Я знаю, что больше ничего нельзя сделать.
— Они идут за нами, господин младший лейтенант, — стонет какой-то солдат, изможденный, словно тифозный больной.
Безразличие, что-то вроде столбняка, овладевает мной. Вся моя воля истощилась в конвульсивных порывах тела. Свист пуль смешивается с оглушительными взрывами снарядов и на их фоне кажется смешным и каким-то неощутимым для моих чувств.
Еще рывок: ведь там, далеко внизу, все же — село. Снова вой снарядов, взрывы, и перед нами взлетают фонтаны грязи.
Наступила, кажется, минута передышки. Измученный, я шепчу:
— Никулае, давай свернем налево. Они стреляют нарочно на десять шагов вперед, чтобы накрыть нас взрывом.
Но в тот же миг снова раздается дикий визг снарядов, потому что, кроме тех пушек, которые стреляют, когда мы лежим, другие, кажется, только и поджидают, когда мы встанем. Ясно, что, пользуясь случаем, те, наверху, практикуются в учебной стрельбе, так же как раньше проводили учебный смотр.

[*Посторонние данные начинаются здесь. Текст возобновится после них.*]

theorem supFirst_showing (s : State) (uv ov oc : BitVec 8) (source kind : Nat) :
    s.Noted ((s.showing uv ov oc).supFirst source kind) source kind := by
  have noted := supFirst_noted (s.showing uv ov oc) source kind
  exact ⟨noted.now, noted.recording, noted.memory, noted.stays, noted.acted, noted.first⟩

/-! ### The panel rails (R338, R340) -/

/-- A detector shows its bit, notes its event and raises its fault: what follows keeps the bits of a rail that stays up. -/
theorem shown_raised {s : State} {k : Fin 8} (uv ov oc : BitVec 8) (kind : Nat) {flt : Nat} (number : flt < 64) (stays : s.staysUp) :
    s.seenBy k.val kind flt (((s.showing uv ov oc).supFirst k.val kind).raise flt)
    ∧ ((((s.showing uv ov oc).supFirst k.val kind).raise flt).enabled k.val = true →
      (((s.showing uv ov oc).supFirst k.val kind).raise flt).seq.uv.getLsbD k.val = uv.getLsbD k.val
      ∧ (((s.showing uv ov oc).supFirst k.val kind).raise flt).seq.ov.getLsbD k.val = ov.getLsbD k.val
      ∧ (((s.showing uv ov oc).supFirst k.val kind).raise flt).seq.oc.getLsbD k.val = oc.getLsbD k.val) := by
  have noted := supFirst_showing s uv ov oc k.val kind
  obtain ⟨low, high, current⟩ := supFirst_bits (s.showing uv ov oc) k.val kind
  refine ⟨raised_seenBy noted number stays, fun up => ?_⟩
  obtain ⟨-, uv', ov', oc'⟩ := (raise_faulted flt (noted.stays stays)).shown k.isLt up
  rw [low] at uv'
  rw [high] at ov'
  rw [current] at oc'
  exact ⟨uv', ov', oc'⟩

section
variable {s : State} (k : Fin 8) (stays : s.staysUp)
include stays

theorem railUv_armed (good : s.tree.pg.getLsbD k.val = true) (blanked : vget s.seq.blankTo k.val ≤ s.now) :
    s.seenBy k.val 0 fltRailUv (s.railUvFired k.val true)
      ∧ ((s.railUvFired k.val true).enabled k.val = true → (s.railUvFired k.val true).seq.uv.getLsbD k.val = true) := by
  have fired : s.railUvFired k.val true = ((s.showing (setBit s.seq.uv k true) s.seq.ov s.seq.oc).supFirst k.val 0).raise fltRailUv :=
    (if_neg (by decide)).trans (if_pos ⟨good, blanked⟩)
  obtain ⟨seen, bits⟩ := shown_raised (k := k) (setBit s.seq.uv k true) s.seq.ov s.seq.oc 0 (flt := fltRailUv) (by decide) stays
  rw [fired]
  exact ⟨seen, fun up => (bits up).1.trans (setBit_self _ k.isLt)⟩

theorem railOv_armed (on : s.enabled k.val = true) (blanked : vget s.seq.blankOv k.val ≤ s.now) :
    s.seenBy k.val 1 fltRailOv (s.railOvFired k.val true)
      ∧ ((s.railOvFired k.val true).enabled k.val = true → (s.railOvFired k.val true).seq.ov.getLsbD k.val = true) := by
  have fired : s.railOvFired k.val true = ((s.showing s.seq.uv (setBit s.seq.ov k true) s.seq.oc).supFirst k.val 1).raise fltRailOv :=
    (if_neg (by decide)).trans (if_pos ⟨on, blanked⟩)
  obtain ⟨seen, bits⟩ := shown_raised (k := k) s.seq.uv (setBit s.seq.ov k true) s.seq.oc 1 (flt := fltRailOv) (by decide) stays
  rw [fired]
  exact ⟨seen, fun up => (bits up).2.1.trans (setBit_self _ k.isLt)⟩

theorem railOc_armed (on : s.enabled k.val = true) :
    s.seenBy k.val 2 fltRailOc (s.railOcFired k.val true)
      ∧ ((s.railOcFired k.val true).enabled k.val = true → (s.railOcFired k.val true).seq.oc.getLsbD k.val = true) := by
  have fired : s.railOcFired k.val true = ((s.showing s.seq.uv s.seq.ov (setBit s.seq.oc k true)).supFirst k.val 2).raise fltRailOc :=
    (if_neg (by decide)).trans (if_pos on)
  obtain ⟨seen, bits⟩ := shown_raised (k := k) s.seq.uv s.seq.ov (setBit s.seq.oc k true) 2 (flt := fltRailOc) (by decide) stays
  rw [fired]
  exact ⟨seen, fun up => (bits up).2.2.trans (setBit_self _ k.isLt)⟩

end

theorem railUv_unarmed {s : State} (k : Nat) (off : s.tree.pg.getLsbD k = false ∨ s.now < vget s.seq.blankTo k) :
    s.railUvFired k true = s := by
  refine (if_neg (by decide)).trans (if_neg fun armed => ?_)
  rcases off with low | blank
  · rw [low] at armed; exact absurd armed.1 (by decide)
  · omega

theorem railOv_unarmed {s : State} (k : Nat) (off : s.enabled k = false ∨ s.now < vget s.seq.blankOv k) :
    s.railOvFired k true = s := by
  refine (if_neg (by decide)).trans (if_neg fun armed => ?_)
  rcases off with low | blank
  · rw [low] at armed; exact absurd armed.1 (by decide)
  · omega

theorem railOc_unarmed {s : State} (k : Nat) (off : s.enabled k = false) : s.railOcFired k true = s :=
  (if_neg (by decide)).trans (if_neg (by rw [off]; decide))

/-! ### The internal rails: DARK (R338, R463) -/

/-- What DARK brings, where nothing has the device already. -/
structure State.DarkBegun (s t : State) : Prop where
  dark : t.flt.dark = true
  quiet : t.flt.react = none
  scan : t.scan.scanning = false
  falls : s.anyRail = true → t.seq.after = .dark ∧ t.seq.rising = false
  drops : s.anyRail = false → s.seq.railStep = 0 → t.seq.run = .hedgeDrop

theorem goDark_begun {s : State} (light : s.flt.dark = false) : s.DarkBegun s.goDark := by
  have seq : s.darkened.abruptStop.seq = s.darkened.seq := abruptStop_seq _
  have flt : s.darkened.abruptStop.flt = s.darkened.flt := abruptStop_flt _
  have scan := congrArg ScanState.scanning (abruptStop_scan s.darkened)
  rw [goDark_eq light]
  generalize s.darkened.abruptStop = u at seq flt scan
  have lowered := beginRailDown_lowered (s := u) .dark (.inl (.inr (.inl rfl)))
  refine ⟨?_, ?_, ?_, fun up => ?_, fun down idle => ?_⟩
  · rw [lowered.flt, flt]; rfl
  · rw [lowered.flt, flt]; rfl
  · rw [lowered.scan]; exact scan
  · obtain ⟨after, rising, -⟩ := beginRailDown_goes_down (s := u) .dark (.inl (by rw [State.anyRail, seq]; exact up))
    exact ⟨after, rising⟩
  · rw [beginRailDown_ends .dark (by rw [State.anyRail, seq]; exact down) (by rw [seq]; exact idle)]
    exact railDownEnd_dark _ rfl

Обессиленные, мы пытаемся повернуть направо. Но и там нас настигают снаряды, потому что у них все рассчитано, предусмотрено, как на птичьей ловле. У меня в голове ни одной мысли. Мозг, кажется, расплавился, нервы от страшного напряжения лопнули, как прогнившие веревки. Я даже не могу понять, те же люди вокруг меня или другие, есть ли убитые и сколько. Теперь мне даже не хочется бежать. Говорят, на Каспийском море бури так ужасны и некоторые так мучительно страдают от морской болезни, что, подавленные безразличием, даже не пытаются спастись, когда их швыряет в море. Таким, от всего отрешившимся, чувствую себя сейчас и я. Не понимаю, чем испачканы лица людей, землей ли, копотью? И до меня едва доходит причитание, что звучит, как литания, как проклятие из Апокалипсиса, исторгаемое, кажется, из глуби глубин души:
— Накрыла нас земля Господня...
Человек с потухшими глазами и пеной на губах не может произнести ничего другого и повторяет, повторяет только эти слова. Мгновение тишины. Они в самом деле бьют куда-то далеко, за холм, и снаряды пролетают высоко над нами, повизгивая, как вагонетки, разыскивая неизвестно кого. Шагах в двадцати от нас — в болоте пробивается ручеек. Я облизываю пересохшие губы, мы переглядываемся и кидаемся туда: люди идут теперь за мной без всяких приказов. Когда мы добегаем до болотца, снаряды, вылетевшие одновременно с нами, ударяют в лежащий впереди холм, сотрясают его с громким воем и окутывают черной землей и дымом. В ушах непрерывный оглушительный грохот, даже сейчас, когда снаряды летят мимо.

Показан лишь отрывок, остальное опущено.